Collected data entries
-- ==== Sys2Proof/Machine/Assembler.lean ====
section
/-! DEFINITION. The assembler syntax (30_encoding.md R71; D10, log entry 15): the text of an instruction, and the bytes of
a text. It has no effect on what the CORE does. -/

namespace Sys2Proof.Machine

/-- The mnemonic as it is written, in upper case (R71). -/
def mnemonicName : Mnemonic → List Char
  | .hlt => ['H', 'L', 'T']
  | .ldi => ['L', 'D', 'I']
  | .prn => ['P', 'R', 'N']
  | .add => ['A', 'D', 'D']
  | .mul => ['M', 'U', 'L']
  | .cmp => ['C', 'M', 'P']
  | .and => ['A', 'N', 'D']
  | .or => ['O', 'R']
  | .xor => ['X', 'O', 'R']
  | .not => ['N', 'O', 'T']
  | .push => ['P', 'U', 'S', 'H']
  | .pop => ['P', 'O', 'P']
  | .call => ['C', 'A', 'L', 'L']
  | .ret => ['R', 'E', 'T']
  | .jmp => ['J', 'M', 'P']
  | .jeq => ['J', 'E', 'Q']
  | .jne => ['J', 'N', 'E']

/-! ## From an instruction to its text -/

/-- `R0` to `R7`. -/
def registerText (r : Reg) : List Char := ['R', digitChar r.val]

/-- `.byte v`, the form for a byte outside any instruction. -/
def byteText (v : Byte) : List Char := ['.', 'b', 'y', 't', 'e', ' '] ++ decimal v

/-- Bytes that are no instruction with a text of its own, as `.byte` statements on one line. -/
def bytesText : List Byte → List Char
  | [] => []
  | [v] => byteText v
  | v :: vs => byteText v ++ [';', ' '] ++ bytesText vs

/-- A mnemonic with one register operand, or `.byte` statements where the operand names no register. -/
def text1 (m : Mnemonic) (a : Byte) : List Char :=
  match registerOf a with
  | some ra => mnemonicName m ++ [' '] ++ registerText ra
  | none => bytesText [m.opcode, a]

/-- A mnemonic with two register operands, or `.byte` statements where one names no register. -/
def text2 (m : Mnemonic) (a b : Byte) : List Char :=
  match registerOf a, registerOf b with
  | some ra, some rb => mnemonicName m ++ [' '] ++ registerText ra ++ [','] ++ registerText rb
  | _, _ => bytesText [m.opcode, a, b]

/-- The assembly text of an instruction (R71). -/
def asmText : Instr → List Char
  | .hlt => mnemonicName .hlt
  | .ret => mnemonicName .ret
  | .ldi a imm =>
    match registerOf a with
    | some ra => mnemonicName .ldi ++ [' '] ++ registerText ra ++ [','] ++ decimal imm
    | none => bytesText [Mnemonic.ldi.opcode, a, imm]
  | .prn a => text1 .prn a
  | .not a => text1 .not a
  | .push a => text1 .push a
  | .pop a => text1 .pop a
  | .call a => text1 .call a
  | .jmp a => text1 .jmp a
  | .jeq a => text1 .jeq a
  | .jne a => text1 .jne a
  | .add a b => text2 .add a b
  | .mul a b => text2 .mul a b
  | .cmp a b => text2 .cmp a b
  | .and a b => text2 .and a b
  | .or a b => text2 .or a b
  | .xor a b => text2 .xor a b
  | .unrecognised op a b => bytesText (op :: (a.toList ++ b.toList))

/-! ## From a text to its bytes -/

/-- A token without the spaces around it. -/
def trim (t : List Char) : List Char :=
  let dropSpaces := List.dropWhile fun c => c == ' '
  (dropSpaces (dropSpaces t).reverse).reverse

/-- The value of one digit in a base up to 16. -/
def digitValue (base : Nat) (c : Char) : Option Nat :=
  let n := c.toNat
  let v := if 48 ≤ n ∧ n ≤ 57 then n - 48
    else if 65 ≤ n ∧ n ≤ 70 then n - 55
    else if 97 ≤ n ∧ n ≤ 102 then n - 87
    else base
  if v < base then some v else none

/-- The value of a run of digits, read on from `acc`; none where a character is no digit of the base. -/
def digitsValue (base acc : Nat) : List Char → Option Nat
  | [] => some acc
  | c :: cs =>
    match digitValue base c with
    | some v => digitsValue base (base * acc + v) cs
    | none => none

/-- A nonempty run of digits whose value is in 0..255. -/
def byteOfDigits (base : Nat) (ds : List Char) : Option Byte :=
  match ds, digitsValue base 0 ds with
  | _ :: _, some n => if n < 256 then some (BitVec.ofNat 8 n) else none
  | _, _ => none

/-- An immediate: decimal, `0x` hex or `0b` binary, in 0..255 (R71). -/
def parseNumber : List Char → Option Byte
  | '0' :: 'x' :: ds => byteOfDigits 16 ds
  | '0' :: 'b' :: ds => byteOfDigits 2 ds
  | ds => byteOfDigits 10 ds

/-- A register operand: `R0` to `R7`, or `SP` for `R7` (R71). -/
def parseRegister : List Char → Option Byte
  | ['S', 'P'] => some Reg.sp.toByte
  | ['R', c] =>
    match digitValue 8 c with
    | some n => some (BitVec.ofNat 8 n)
    | none => none
  | _ => none

/-- The operand bytes of an instruction, from its operand tokens (R64, R71). -/
def parseOperands (m : Mnemonic) (operands : List (List Char)) : Option (List Byte) :=
  match m.format, operands with
  | .f0, [] => some []
  | .f1, [a] => (parseRegister a).map fun ra => [ra]
  | .f2, [a, b] =>
    match parseRegister a, (if m = .ldi then parseNumber b else parseRegister b) with
    | some ra, some vb => some [ra, vb]
    | _, _ => none
  | _, _ => none

/-- The bytes of one statement: a mnemonic, a space, and operands separated by commas; or `.byte v`; nothing for a blank
statement. None where the text has no such form. -/
def assembleStatement (text : List Char) : Option (List Byte) :=
  let t := trim text
  let word := t.takeWhile fun c => c != ' '
  let rest := trim (t.dropWhile fun c => c != ' ')
  let operands := if rest = [] then [] else (splitText (fun c => c == ',') rest).map trim
  if t = [] then some []
  else if word = ['.', 'b', 'y', 't', 'e'] then
    match operands with
    | [v] => (parseNumber v).map fun n => [n]
    | _ => none
  else
    match Mnemonic.all.find? fun m => mnemonicName m == word with
    | some m => (parseOperands m operands).map fun bs => m.opcode :: bs
    | none => none

/-- The bytes of a list of statements, in order; none where one has no form. -/
def assembleAll : List (List Char) → Option (List Byte)
  | [] => some []
  | t :: ts =>
    match assembleStatement t, assembleAll ts with
    | some bs, some more => some (bs ++ more)
    | _, _ => none

/-- The bytes of a program text: statements separated by `;` (R71). DESIGN CHOICE: a line feed separates them too (log
entry 15). -/
def assemble (text : List Char) : Option (List Byte) :=
  assembleAll (splitText (fun c => c == ';' || c == '\n') text)

end Sys2Proof.Machine
end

## How to complete this task
The answer must be a single number: the count of lines above that contain "dropWhile".

## Solution to the exercise
2